Seit zwanzig Jahren heißt es in Italien immer mal wieder, es sei nun soweit, Schultz komme, er greife die Bastion an mit seinem "Frappuccino", "Latte" und "Chocolate Mocha". Er sei ja schon fast überall, genauer gesagt in 68 Ländern, da könne Italien nicht länger fehlen.

Bisher waren die Ankündigungen immer folgenlos. Nun aber fand Schultz einen italienischen Partner, der Erfahrung hat mit Marktinvasionen: Der Unternehmer Antonio Percassi, ehemaliger Fußballprofi und Betreiber von Supermärkten, bereitete unter anderem der spanischen Modekette Zara den Weg ins Land.

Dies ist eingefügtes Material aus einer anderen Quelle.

-- ==== Sys2Proof/Machine/ImgIo.lean ====
section
/-! DEFINITION. The loader's checks of the sections GNSS, TIME and FIELD (R66 to R68). -/

namespace Sys2Proof.Machine

open Sys2Proof

/-! ### GNSS (R66, R126 to R160) -/

/-- The exact value of a binary32 word of a section. -/
def dyAt (b : List Byte) (o : Nat) : Int × Int := dyOf (u32 b o)

/-- Squared length and inner product of baselines `i` and `j` (0 to 2). -/
def baseDot (b : List Byte) (i j : Nat) : Int × Int :=
  (List.range 3).foldl (fun a c => dyAdd a (dyMul (dyAt b (0x90 + 12 * i + 4 * c)) (dyAt b (0x90 + 12 * j + 4 * c)))) (0, 0)

/-- Two baselines are more than 5° from collinear (R153): dot² < cos²(5°) · |a|² |b|². -/
def baseApart (b : List Byte) (i j : Nat) : Bool :=
  let d := baseDot b i j
  let l := dyMul (baseDot b i i) (baseDot b j j)
  dyLt (dyMul (10 ^ 18, 0) (dyMul d d)) (dyMul (992403876506104030, 0) l)

/-- The loop words of signal code `g` + 1 at offset `o` (R135 to R137). -/
def valLoop (b : List Byte) (o g : Nat) : Fails :=
  let pll := u32 b o
  let dll := u32 b (o + 4)
  let cor := u32 b (o + 8)
  let tInt := dll / 65536 % 256
  let dEl := cor % 256
  let allowed := if g = 1 then [4, 20, 100] else if g = 2 then [10, 20, 100] else [1, 2, 4, 5, 10, 20]
  failOf o (chkZ 5 200 (pll / 65536 % 256)) ++ failOf o (chkZ 10 500 (pll % 65536)) ++ rangeIn (pll % 65536 * tInt ≤ 1000) o
    ++ failOf (o + 4) (chkZ 1 100 tInt) ++ rangeIn (allowed.contains tInt) (o + 4) ++ failOf (o + 4) (chkZ 2 500 (dll % 65536))
    ++ rangeIn (dll % 65536 * tInt ≤ 5000) (o + 4)
    ++ failOf (o + 8) (chkZ 1 255 (cor / 65536 % 256)) ++ failOf (o + 8) (chkR 4 64 dEl) ++ failOf (o + 8) (chkR dEl 128 (cor / 256 % 256))
    ++ rsvd b (o + 12) 4

/-- GNSS. TILT_MAX and ANGLE_TOL end at 2^31 − 1, half a turn (the model's choice, notes/assumptions/84). -/
def valGnss (k : State) : Fails :=
  let b := k.sec 9
  let p := u32 (k.sec 1) 0
  let used (a : Nat) : Bool := 0 < u8 b (0x18 + a)
  let fs := u32 b 4
  let fl := u8 b 2
  let ninit := (List.range 4).map fun a => u8 b (0xB4 + a)
  let e := u16 b 0x40
  let bl := u8 b 0x67
  let blOn (i : Nat) : Bool := bit bl i
  fieldZ b 0 1 1 4 ++ rangeIn (u8 b 0 = ((List.range 4).filter used).length) 0 ++ (if u8 b 1 = 0 then [(1, zeroField)] else bitsIn b 1 1 0x0F)
    ++ bitsIn b 2 1 0x0F ++ fieldR b 3 1 0 3 ++ rangeIn (used (u8 b 3)) 3 ++ fieldR b 4 4 16368000 81840000
    ++ (eachOf 4 fun a =>
      let f := signed 32 (u32 b (8 + 4 * a))
      if used a then rangeIn (5 * f.natAbs ≤ 2 * fs) (8 + 4 * a) else unusedIn b (8 + 4 * a) 4)
    ++ (eachOf 4 fun a => fieldR b (0x18 + a) 1 0 64)
    ++ (eachOf 4 fun a => if used a then fieldZ b (0x1C + a) 1 1 3 else unusedIn b (0x1C + a) 1)
    ++ must (u16 b 0x22 ≠ 0) 0x22 zeroField ++ rangeIn (u16 b 0x22 = 0 || u16 b 0x20 < u16 b 0x22) 0x20 ++ fieldR b 0x22 2 0 1000 ++ rangeIn (u16 b 0x22 = 0 || u16 b 0x20 ≤ u16 b 0x24 && u16 b 0x24 ≤ u16 b 0x22) 0x24
    ++ rsvd b 0x26 2
    ++ (if u32 b 0x28 = 0 then must (ninit.all (· = 0) && !bit fl 3) 0x28 zeroField else fieldR b 0x28 4 100000 10000000)
    ++ fieldZ b 0x2C 4 1000 20000 ++ fieldZ b 0x30 4 100 5000
    ++ (eachOf 4 fun g => if bit (u8 b 1) g then fieldZ b (0x34 + g) 1 1 64 else unusedIn b (0x34 + g) 1)
    ++ realR b 0x38 (i32 2) (i32 100) ++ fieldR b 0x3C 4 0 (2 ^ 30)
    ++ fieldZ b 0x40 2 1 1000 ++ rangeIn (p % e = 0 && 1000 * e ≤ p) 0x40
    ++ fieldR b 0x42 2 10 2000 ++ rangeIn (u16 b 0x46 < u16 b 0x44) 0x46 ++ fieldZ b 0x48 2 1 1000
    ++ realR b 0x4C (ratio32 1 2) (ratio32 99 100) ++ realR b 0x50 (ratio32 1 10) (ratio32 1 2)
    ++ failOf 0x54 (chkZ 20 (2 ^ 32) (u32 b 0x54))
    ++ (if u32 b 0x58 = 0 then [(0x58, zeroField)] else rangeIn (u32 b 0x54 < u32 b 0x58 && u32 b 0x58 + 20 ≤ p) 0x58)
    ++ rangeIn (u64 b 0x5C % 16 = 0) 0x5C ++ fieldZ b 0x64 1 1 8
    ++ (if bl = 0 then unusedIn b 0x66 1 else []) ++ bitsIn b 0x67 1 7
    ++ rangeIn (bl = 0 || (List.range 3).any fun i => (List.range i).any fun j => blOn i && blOn j && baseApart b i j) 0x67
    ++ fieldR b 0x68 2 0 100 ++ fieldR b 0x6A 2 0 4095 ++ fieldZ b 0x6C 2 1 60 ++ fieldZ b 0x6E 2 1 4096
    ++ realPos b 0x70 ++ rangeIn (ffinite fmt32 (u32 b 0x74) && le32 0 (u32 b 0x74)) 0x74 ++ realPos b 0x78 ++ realPos b 0x7C
    ++ fieldZ b 0x80 4 1 (2 ^ 31 - 1) ++ realR b 0x84 (ratio32 3 2) (i32 20) ++ realPos b 0x88 ++ fieldZ b 0x8C 4 1 (2 ^ 31 - 1)
    ++ (eachOf 3 fun i =>
      let o := 0x90 + 12 * i
      if blOn i then
        (eachOf 3 fun c => finIn b (o + 4 * c))
          ++ rangeIn (!dyLt (dyMul (100, 0) (baseDot b i i)) (9, 0) && !dyLt (40000, 0) (baseDot b i i)) o
      else unusedIn b o 12)
    ++ (eachOf 4 fun a => fieldR b (0xB4 + a) 1 0 64)
    ++ (if bit fl 3 then rangeIn (u8 b 0xB9 ≤ u8 b 0xBA) 0xB9 ++ rangeIn (u8 b 0xB9 ≤ u8 b 0xBB && u8 b 0xBB ≤ u8 b 0xBA) 0xBB else unusedIn b 0xB8 4)
    ++ rsvd b 0xBC 4
    ++ (eachOf 4 fun g => if bit (u8 b 1) g then valLoop b (0xC0 + 16 * g) g else unusedIn b (0xC0 + 16 * g) 16)
    ++ eachOf ninit.sum fun i => bitsIn b (0x100 + 4 * i + 3) 1 1

/-- The octets of a GNSS section. -/
def gnssLen (b : List Byte) : Nat := 256 + 4 * ((List.range 4).map fun a => u8 b (0xB4 + a)).sum

/-- The register words of GNSS. -/
def placeGnss (k : State) : List Place :=
  let b := k.sec 9
  let ants := (List.range 4).foldl (fun m a => setBit m a (0 < u8 b (0x18 + a))) 0
  [⟨9, 0, 0x40, 0x180004, u8 b 1 % 16 * 2 ^ 20 + ants * 2 ^ 16 + u16 b 0x40 % 1024⟩, ⟨9, 0, 0x5C, 0x180008, u32 b 0x5C⟩, ⟨9, 0, 0x60, 0x18000C, u32 b 0x60⟩]
    ++ (List.range 4).flatMap fun g => (List.range 3).map fun i => ⟨9, 0, 0xC0 + 16 * g + 4 * i, 0x180110 + 16 * g + 4 * i, u32 b (0xC0 + 16 * g + 4 * i)⟩

/-! ### TIME (R67, R309 to R327) -/

/-- Source codes listed. -/
def timeKinds (b : List Byte) : List Nat := (List.range (min 4 (u8 b 0))).map fun i => u32 b (0x40 + 8 * i) / 2 ^ 29

/-- TIME. KIND 0 of a listed source is ZERO_FIELD, and bit 28 of a source word that is not 0 RESERVED_NONZERO (the model's choices,
notes/assumptions/84). -/
def valTime (k : State) : Fails :=
  let b := k.sec 10
  let ptp := (timeKinds b).contains 2
  let cls := u8 b 3 % 4
  let osc (o : Nat) : Fails := if cls = 0 then rangeIn (ffinite fmt32 (u32 b o) && le32 0 (u32 b o)) o else unusedIn b o 4
  fieldZ b 0 1 1 4 ++ fieldZ b 1 1 1 255 ++ fieldZ b 2 1 1 255 ++ bitsIn b 3 1 0x0F ++ fieldZ b 4 4 1000 1000000000 ++ fieldZ b 8 4 100 100000
    ++ fieldZ b 0x0C 4 1000 1000000 ++ realZ b 0x10 (ratio32 1 10000) (i32 10) ++ realZ b 0x14 (ratio32 1 100000000) one32
    ++ fieldZ b 0x18 4 1 1000000 ++ osc 0x20 ++ osc 0x24
    ++ rangeIn (u16 b 0x28 ≤ 62500) 0x28
    ++ failOf 0x2C (chkZ 1 3600 (u32 b 0x2C / 4096 % 4096)) ++ failOf 0x2C (chkZ 1 4095 (u32 b 0x2C % 4096))
    ++ rangeIn (u32 b 0x2C % 4096 < u32 b 0x2C / 4096 % 4096 * 2500) 0x2C
    ++ (if ptp then failOf 0x30 (chkZ 2 10 (u32 b 0x30 / 2 ^ 20 % 16)) ++ failOf 0x30 (chkZ 10 1000000 (u32 b 0x30 % 2 ^ 20)) else unusedIn b 0x30 4)
    ++ (if ptp then must (u64 b 0x34 ≠ 0) 0x34 zeroField else unusedIn b 0x34 8) ++ rsvd b 0x3C 4
    ++ (eachOf 4 fun i =>
      let o := 0x40 + 8 * i
      let w := u32 b o
      if i < u8 b 0 then failOf o (chkZ 1 4 (w / 2 ^ 29)) ++ rangeIn (w / 65536 % 4096 ≤ 3600) o ++ failOf o (chkZ 1 60000 (w % 65536)) else unusedIn b o 8)
    ++ eachOf 4 fun i =>
      let o := 0x60 + 4 * i
      let w := u32 b o
      match w / 2 ^ 30 with
      | 0 => unusedIn b o 4
      | 1 => must (w / 2 ^ 28 % 4 ≠ 0) o zeroField
      | _ => must (w % 2 ^ 24 ≠ 0) o zeroField

/-- The register words of TIME. -/
def placeTime (k : State) : List Place :=
  let b := k.sec 10
  let word (ofs reg : Nat) : Place := ⟨10, 0, ofs, reg, u32 b ofs⟩
  [⟨10, 0, 0, 0x20000C, u8 b 1 * 2 ^ 24 + u8 b 2 * 2 ^ 16 + u8 b 3 % 4 * 2 ^ 14 + u8 b 3 / 4 % 4 * 2 ^ 12 + u8 b 0 % 8⟩,
   word 4 0x20004C, word 8 0x200050, word 0x0C 0x200054, word 0x10 0x200058, word 0x14 0x20005C, word 0x28 0x2000A0, word 0x2C 0x2000A8, word 0x30 0x200300]
    ++ ((List.range 4).flatMap fun i => [word (0x40 + 8 * i) (0x2000C0 + 16 * i), word (0x44 + 8 * i) (0x2000C4 + 16 * i)])
    ++ ((List.range 4).map fun i => word (0x60 + 4 * i) (0x200200 + 32 * i))
    ++ (List.range 4).flatMap fun i => [word (0x70 + 8 * i) (0x200100 + 8 * i), word (0x74 + 8 * i) (0x200104 + 8 * i)]

/-- Sources of TIME (R309). -/
def crossTime (k : State) : Fails :=
  let b := k.sec 10
  let kinds := timeKinds b
  ((List.range kinds.length).zip kinds).flatMap fun (i, x) =>
    let o := 0x40 + 8 * i
    must (!(kinds.take i).contains x) o 0x0118 ++ must (x ≠ 1 || (k.hasGnss && k.hasSec 9)) o 0x0111
      ++ must (x ≠ 2 || k.hasSec 11 (u8 b 3 / 4 % 4)) o 0x0117

/-! ### FIELD (R68, R253 to R274) -/

/-- Offsets of the axis entries, of the first channel entry, of the first compare-unit entry and of the section's end. -/
def fieldParts (b : List Byte) : List Nat × Nat × Nat × Nat :=
  let (axs, o) := (List.range (u8 b 1)).foldl (fun (a : List Nat × Nat) _ => (a.1 ++ [a.2], a.2 + 28 + 8 * u8 b (a.2 + 7))) ([], 8 + 24 * u8 b 0)
  (axs, o, o + 32 * u8 b 2, o + 32 * u8 b 2 + 12 * u8 b 3)

/-- A WIDEN device other than the master: its thrusters are the master's (R253). -/
def widenPeer (k : State) : Bool := bit (u8 k.casc 0x0A) 0 && u8 k.casc 0 ≠ 1

/-- The image's thrusters that FIELD may name: none known on a WIDEN peer, and on a node. -/
def imgThr (k : State) : Option (List Thr) := if widenPeer k || !k.hasSec 7 then none else some k.alloc?.thr

/-- The curve of an axis is legal and covers its thruster's forces (R254). -/
def curveOk (k : State) (x : AxisEnt) : Bool :=
  let cs := x.curve
  cs.all (fun p => ffinite fmt32 p.1 && ffinite fmt32 p.2)
    && (List.range (cs.length - 1)).all (fun j => lt32 (at_ cs j (0, 0)).1 (at_ cs (j + 1) (0, 0)).1 && le32 (at_ cs j (0, 0)).2 (at_ cs (j + 1) (0, 0)).2)
    && (match (imgThr k).bind fun l => l[x.thr]? with
      | none => true
      | some t =>
        let lo := (at_ cs 0 (0, 0)).1
        let hi := (at_ cs (cs.length - 1) (0, 0)).1
        if x.typ = 2 then le32 lo 0 && le32 (tMax t) hi else le32 lo (fneg fmt32 t.tneg) && le32 t.tpos hi)

/-- The thruster kinds that an axis type drives (R253). -/
def typeKinds (typ : Nat) : List Nat :=
  match typ with
  | 1 => [2]
  | 2 => [2, 3]
  | 3 => [1]
  | _ => [3]

/-- The axis entry at offset `o`. -/
def valAxis (k : State) (b : List Byte) (o : Nat) (x : AxisEnt) : Fails :=
  let typ := x.typ
  let thrust := typ = 2 || typ = 3
  fieldZ b o 1 1 4 ++ fieldR b (o + 1) 1 0 (b2n thrust) ++ fieldZ b (o + 2) 1 1 3 ++ rangeIn (x.sink ≠ 3 || typ ≠ 1) (o + 2)
    ++ fieldR b (o + 3) 1 0 (if x.sink = 1 then 255 else if x.sink = 2 then 31 else 63) ++ fieldR b (o + 4) 1 0 63
    ++ (match (imgThr k).bind fun l => l[x.thr]? with
      | none => []
      | some t => rangeIn ((typeKinds typ).contains t.kind) o)
    ++ fieldR b (o + 5) 1 0 2 ++ (if x.fbSrc = 2 then fieldR b (o + 6) 1 0 31 else unusedIn b (o + 6) 1)
    ++ (if thrust then fieldZ b (o + 7) 1 2 16 else unusedIn b (o + 7) 1) ++ (if x.sink = 1 then [] else unusedIn b (o + 8) 1)
    ++ fieldR b (o + 9) 1 0 (if x.sink = 1 then 3 else if x.sink = 2 then 7 else 0) ++ rsvd b (o + 0x0A) 2
    ++ (if typ = 1 then [] else unusedIn b (o + 0x0C) 4) ++ (if typ = 4 then [] else unusedIn b (o + 0x14) 4)
    ++ (if typ = 4 then fieldZ b (o + 0x18) 4 1 (2 ^ 31 - 1) else unusedIn b (o + 0x18) 4) ++ rangeIn (!thrust || curveOk k x) (o + 0x1C)

/-- The PINS word of the channel entry at offset `o` (R266): the octets its MODE and RELAY use. -/
def valChanPins (b : List Byte) (o : Nat) : Fails :=
  let cfg := u32 b o
  let quad := bit cfg 31
  let rly := bit cfg 30
  let oct (i : Nat) : Nat := u32 b (o + 4) / 2 ^ (24 - 8 * i) % 256
  let want : List (Option Bool) := if quad then [some true, some true, none, some false] else [some true, some true, some rly, some rly]
  rangeIn (!(quad && rly)) o ++ eachOf 4 fun i =>
    rangeIn (match at_ want i none with
      | some true => 128 ≤ oct i
      | some false => oct i = 0
      | none => 128 ≤ oct i || oct i = 0) (o + 4)
    ++ must (!bit (oct i) 6) (o + 4) 0x010F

Interessant wird sein, wie Starbucks dem Original Konkurrenz machen will. Schultz, so nimmt man an, wird vor allem damit werben, dass man bei ihm gratis im Internet surfen und in tiefen, samtenen Sofas hängen kann. Vielleicht lockt er auch mit Teegetränken, Keksen, Sandwiches. Mit seinem Kaffee aber sollte er besser nicht werben. Der italienische ist unerreicht, in allen seinen Deklinationen: als Espresso im kleinen Glas oder in der Porzellantasse für 80 oder 90 Cent, als Ristretto, Macchiato caldo oder Macchiato freddo, als Cappuccino samt hingeschütteltem Schaumherz, den man in Italien nur zum Frühstück und nie nach 11 Uhr trinkt, als Caffè corretto für die Verdauung, "korrigiert" mit einem Schuss Hochprozentigem. Das sind nur die häufigsten Variationen. Sogar der Americano ist in Italien meist besser als in Amerika.

Und die Bars erst! Sie sind Orte warmer Alltagsrituale und Zwischenmenschlichkeiten unter oxidierten Jugendstilspiegeln. Jede für sich mit eigenem Ambiente, laut und lebendig. Es klacken die Kolben der Kaffeemaschinen, es fliegen die Kommentare zum Fußball, zur Politik, zu allem. Selten symphonisch, aber oftmals geistreich und sanft hämisch. Der Barista kennt die Vorlieben jedes Kunden, auch die ausgefallenen, und gießt unaufgefordert. Man sitzt da nicht, man steht an der Theke, kurz nur, und trägt dann keine Pappbecher raus. Niemand fragt an der Kasse nach dem Namen, wie bei Starbucks. Man ist Teil des Rituals. Manchmal ist man sogar Hauptdarsteller in diesem schönen, bunten, großen Theater des Lebens.